I spoke with my LFS today and it turns out they are getting a shipment in of Spilos this week! They originally told me they wouldn't get any until June. I will post pics as soon as I can get my hands on a digital camera. :smile:


----------



## SnowCichlid. (Jan 10, 2003)

Glad to see someone is happy :smile:


----------



## NIKE (Jan 27, 2003)

great you sound pumped glad to see that


----------



## Petzl88 (Feb 5, 2003)

That is awesome! How many are you getting and what size are they? One of my lfs has 2 small 1 inch spilos.

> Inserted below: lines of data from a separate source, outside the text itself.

-- ==== Sys2Proof/Machine/Checks.lean ====
section
/-! DEFINITION. The check unit (chapter 7): seal results, the raw mark lists, the transform from lane to container
coordinates, and the grade. -/

namespace Sys2Proof.Machine

/-! ### Seals (R131 to R133) -/

/-- R132: the confusable pairs, in either order: O 0, I 1, B 8, S 5, Z 2, G 6. -/
def confusable (a b : Byte) : Bool :=
  let pair (x y : Byte) : Bool := (a == x && b == y) || (a == y && b == x)
  pair 0x4F 0x30 || pair 0x49 0x31 || pair 0x42 0x38 || pair 0x53 0x35 || pair 0x5A 0x32 || pair 0x47 0x36

/-- R132: a value near a declared seal. -/
def nearSeal (v d : Text) : Bool :=
  v.length == d.length &&
  match (v.zip d).filter (fun x => x.1 != x.2) with
  | [x] => confusable x.1 x.2
  | _ => false

/-- R131: the value read from a seal field, none where it is unread. -/
def ConsField.readValue (f : ConsField) : Option Text :=
  match f.state with
  | .settled | .weak | .contested => f.latched
  | .open | .unresolved | .absent => none

/-- R132: the seal result of an EXPORT_FULL booking. -/
def exportSeal (declared : List Text) (read : Option Text) : SealResult :=
  match read with
  | some v =>
      if declared.contains v then .ok
      else if declared.any (nearSeal v) then .near
      else .mismatch
  | none => if declared.isEmpty then .ok else .missing

/-- R133: the seal result of an EMPTY_RETURN booking. -/
def returnSeal (read : Option Text) : SealResult := if read.isSome then .unexpected else .ok

/-- The RESOLVED link of a position's unit field (R131, R138). -/
def Ctx.positionLink (c : Ctx) (pos : Position) : Option Link :=
  c.links.find? fun l => l.source.position == some pos && l.state == .resolved

/-- The record of a position's RESOLVED unit link (R131, R138). -/
def State.positionRecord (s : State) (c : Ctx) (pos : Position) : Option Record :=
  (c.positionLink pos).bind s.linkRecord

/-- R131 to R133: the seal check of a position. -/
def State.sealOf (s : State) (c : Ctx) (pos : Position) : Option SealCheck :=
  let read := (c.field (sealField pos)).readValue
  match s.positionRecord c pos with
  | none => none
  | some r =>
      match r.kind with
      | .exportFull => some ⟨exportSeal r.seals read, read⟩
      | .emptyReturn => some ⟨returnSeal read, read⟩
      | .importFull | .emptyPickup => none

/-- R148: what a seal result counts. -/
def countSeal (k : CheckCounters) : Option SealCheck → CheckCounters
  | some ⟨.near, _⟩ => { k with sealNear := bump k.sealNear }
  | some ⟨.unexpected, _⟩ => { k with sealUnexpected := bump k.sealUnexpected }
  | some ⟨.missing, _⟩ => { k with sealMissing := bump k.sealMissing }
  | some ⟨.mismatch, _⟩ => { k with sealMismatch := bump k.sealMismatch }
  | some ⟨.ok, _⟩ | none => k

/-- R150 row 8: a seal result that raises the seal reason. -/
def sealFails : Option SealCheck → Bool
  | some ⟨.missing, _⟩ | some ⟨.mismatch, _⟩ => true
  | some ⟨.near, _⟩ | some ⟨.unexpected, _⟩ | some ⟨.ok, _⟩ | none => false

/-! ### Raw marks (R135, R136) -/

/-- R136: two raw marks at the same place. -/
def samePlace (a b : RawMark) : Bool :=
  a.face == b.face && a.column == b.column && a.row == b.row && a.kind == b.kind

/-- R136: a mark added to a raw mark list; the Bool says that it was dropped at a full list. -/
def RawList.add (l : RawList) (m : RawMark) : RawList × Bool :=
  if l.marks.any (samePlace m) then
    ({ l with marks := l.marks.map fun x => if samePlace m x && decide (x.severity < m.severity) then m else x }, false)
  else if l.marks.length < Config.maxRawMarks then ({ l with marks := l.marks ++ [m] }, false)
  else ({ l with overflow := true }, true)

/-- R135, R136: one mark of a DAMAGE_MARKS frame taken into the list of a position of a context. -/
def State.takeMark (id : CtxId) (pos : Position) (s : State) (m : RawMark) : State :=
  if m.severity = 0 then s.countCheck fun k => { k with marksIgnored := bump k.marksIgnored }
  else
    let r := ((s.ctx id).raw.get pos).add { m with severity := min m.severity 7 }
    let s := s.updCtx id fun c => { c with raw := c.raw.put pos r.1 }
    if r.2 then s.countCheck fun k => { k with overflows := bump k.overflows } else s

/-- R135: the marks of a frame, in the order it carries them. -/
def State.takeMarks (s : State) (id : CtxId) (pos : Position) (ms : List RawMark) : State :=
  ms.foldl (takeMark id pos) s

/-! ### Geometry and transform (R138 to R141) -/

/-- R138: the column count of a length class. -/
def columnsOf : LengthClass → Nat
  | .l20 => 5
  | .l40 | .l45 => 10

/-- R138: what the layout holds of a position. -/
def Ctx.layoutOf (c : Ctx) (pos : Position) : Option (LengthClass × DoorEnd) :=
  match c.layout, pos with
  | some l, .fwd => l.fwd
  | some l, .aft => l.aft
  | none, _ => none

/-- The geometry of a graded position: the column count, whether the doors stand fore, and the flags it sets. -/
structure Geometry where
  columns : Nat
  fore : Bool
  fromBooking : Bool
  assumed : Bool
deriving DecidableEq, Repr

/-- R138. -/
def geometry (held : Option (LengthClass × DoorEnd)) (record : Option Record) : Geometry :=
  match held, record with
  | some (l, .doorsAft), _ => ⟨columnsOf l, false, false, false⟩
  | some (l, .doorsFore), _ => ⟨columnsOf l, true, false, false⟩
  | some (l, .unknown), _ => ⟨columnsOf l, false, false, true⟩
  | none, some r => ⟨columnsOf r.length, false, true, true⟩
  | none, none => ⟨10, false, false, true⟩

/-- R139: the last column index of a face. -/
def lastColumn (n : Nat) : LaneFace → Nat
  | .laneLeft | .laneRight | .top => n - 1
  | .frontEnd | .rearEnd => 2

/-- R139: whether a raw mark lies beyond the grid of its face. -/
def beyondGrid (n : Nat) (m : RawMark) : Bool := decide (lastColumn n m.face < m.column) || decide (2 < m.row)

/-- R139: a raw mark brought within the grid. -/
def limitMark (n : Nat) (m : RawMark) : RawMark :=
  { m with column := min m.column (lastColumn n m.face), row := min m.row 2 }

/-- R140: a limited mark in container coordinates, by the door end of its unit. -/
def transform (n : Nat) (fore : Bool) (m : RawMark) : Mark :=
  match fore, m.face with
  | false, .laneLeft => ⟨.left, n - 1 - m.column, m.row, m.kind, m.severity⟩
  | false, .laneRight => ⟨.right, n - 1 - m.column, m.row, m.kind, m.severity⟩
  | false, .top => ⟨.roof, n - 1 - m.column, m.row, m.kind, m.severity⟩
  | false, .rearEnd => ⟨.door, m.column, m.row, m.kind, m.severity⟩
  | false, .frontEnd => ⟨.front, m.column, m.row, m.kind, m.severity⟩
  | true, .laneLeft => ⟨.right, m.column, m.row, m.kind, m.severity⟩
  | true, .laneRight => ⟨.left, m.column, m.row, m.kind, m.severity⟩
  | true, .top => ⟨.roof, m.column, 2 - m.row, m.kind, m.severity⟩
  | true, .frontEnd => ⟨.door, 2 - m.column, m.row, m.kind, m.severity⟩
  | true, .rearEnd => ⟨.front, 2 - m.column, m.row, m.kind, m.severity⟩

/-- R141: two container marks at the same place. -/
def sameSpot (a b : Mark) : Bool := a.face == b.face && a.column == b.column && a.row == b.row && a.kind == b.kind

/-- R141: a container mark merged into the list. -/
def mergeMark (l : List Mark) (m : Mark) : List Mark :=
  if l.any (sameSpot m) then
    l.map fun x => if sameSpot m x then { x with severity := max x.severity m.severity } else x
  else l ++ [m]

/-- R139 to R141: the container mark list of a position. -/
def containerMarks (g : Geometry) (raw : List RawMark) : List Mark :=
  (raw.map fun m => transform g.columns g.fore (limitMark g.columns m)).foldl mergeMark []

/-! ### Grading (R142 to R145) -/

/-- R143: a prior mark that matches a container mark. -/
def matchesPrior (m p : Mark) : Bool :=
  p.face == m.face && p.kind == m.kind && p.row == m.row &&
  decide (p.column ≤ m.column + 1) && decide (m.column ≤ p.column + 1)

/-- R143: the highest severity among the matching prior marks. -/
def priorSeverity (prior : List Mark) (m : Mark) : Option Nat :=
  (prior.filter (matchesPrior m)).foldl
    (fun a p => match a with | some x => some (max x p.severity) | none => some p.severity) none

/-- R144: the index of a kind in DAMAGE_WEIGHTS. -/
def kindIx : DamageKind → Fin 5
  | .dent => 0
  | .hole => 1
  | .crease => 2
  | .bulge => 3
  | .rust => 4

/-- R143: the cost of a mark before its weight; none for a KNOWN mark. -/
def markCost (prior : List Mark) (m : Mark) : Option Nat :=
  match priorSeverity prior m with
  | none => some m.severity
  | some p => if m.severity ≤ p + 1 then none else some (m.severity - p)

/-- R144: the running sum, held at 255. -/
def addCost (weights : Vector Nat 5) (prior : List Mark) (sum : Nat) (m : Mark) : Nat :=
  match markCost prior m with
  | none => sum
  | some k => min (sum + weights[kindIx m.kind] * k) 255

/-- R144: the grade of a container mark list. -/
def gradeOf (weights : Vector Nat 5) (prior marks : List Mark) : Nat := marks.foldl (addCost weights prior) 0

/-- R145: the damage result and the marks to append from the grade. -/
def judgeDamage (p : Params) (grade : Nat) (overflow provisional : Bool) (fresh : List Mark) : DamageCheck :=
  let records := decide (p.recordThreshold ≤ grade)
  { result :=
      if decide (p.inspectThreshold ≤ grade) || overflow then .inspect else if records then .recorded else .minor
    grade := grade
    toAppend := if records && !provisional then fresh else [] }

/-- R142: a position is graded where its raw list holds a mark or has overflowed. -/
def RawList.graded (l : RawList) : Bool := !l.marks.isEmpty || l.overflow

namespace State

/-- R142 to R145: the damage check of one position, written into the context with its flags and counters. A position that
is not graded takes DAMAGE_NONE, grade 0 and no marks to append. -/
def gradePosition (s : State) (id : CtxId) (pos : Position) (provisional : Bool) : State :=
  let c := s.ctx id
  let raw := c.raw.get pos
  if raw.graded then
    let rec? := s.positionRecord c pos
    let g := geometry (c.layoutOf pos) rec?
    let prior := if provisional then [] else match rec? with | some r => r.prior | none => []
    let marks := containerMarks g raw.marks
    let d := judgeDamage s.params (gradeOf s.check.weights prior marks) raw.overflow provisional
      (marks.filter fun m => (markCost prior m).isSome)
    let s := s.updCtx id fun c =>
      { c with
        damage := c.damage.put pos (some d)
        flags := { c.flags with
          lengthFromBooking := c.flags.lengthFromBooking || g.fromBooking
          orientationAssumed := c.flags.orientationAssumed || g.assumed } }
    s.countCheck fun k =>
      { k with
        clamps := bumpBy k.clamps (raw.marks.filter (beyondGrid g.columns)).length
        inspections := if d.result = .inspect then bump k.inspections else k.inspections }
  else s.updCtx id fun c => { c with damage := c.damage.put pos (some {}) }

/-- R131 to R134: the seal result of one position, written into the context and counted. -/
def checkSeal (s : State) (id : CtxId) (pos : Position) : State :=
  let r := s.sealOf (s.ctx id) pos
  (s.updCtx id fun c => { c with sealChecks := c.sealChecks.put pos r }).countCheck fun k => countSeal k r

/-- R149 part 3: the check unit's part of the decision step. -/
def runChecks (s : State) (id : CtxId) (provisional : Bool) : State :=
  let s := (s.checkSeal id .fwd).checkSeal id .aft
  (s.gradePosition id .fwd provisional).gradePosition id .aft provisional

end State

end Sys2Proof.Machine
end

They're so cool. I think that I'm going to start a spilo tank. How much does your lfs charge for them? They're 45 here for 1 incher.


----------



## DiXoN (Jan 31, 2003)

good news enjoy and good luck
dixon


----------



## piranha 13 (Feb 16, 2003)

my lfs charges $35 for a 2"-3" and $25 for a 1".


----------



## Genin (Feb 4, 2003)

awesome







i can't wait until i am out of school and can start getting more Ps.

Joe


----------



## traumatic (Jan 29, 2003)

golds at lfs, (called gold pirahna, Spilo?)

but they are $10 for 1-2"


----------



## piranha 13 (Feb 16, 2003)

traumatic said:


> golds at lfs, (called gold pirahna, Spilo?)
> 
> but they are $10 for 1-2"


 geez only 10 bucks!!!!


----------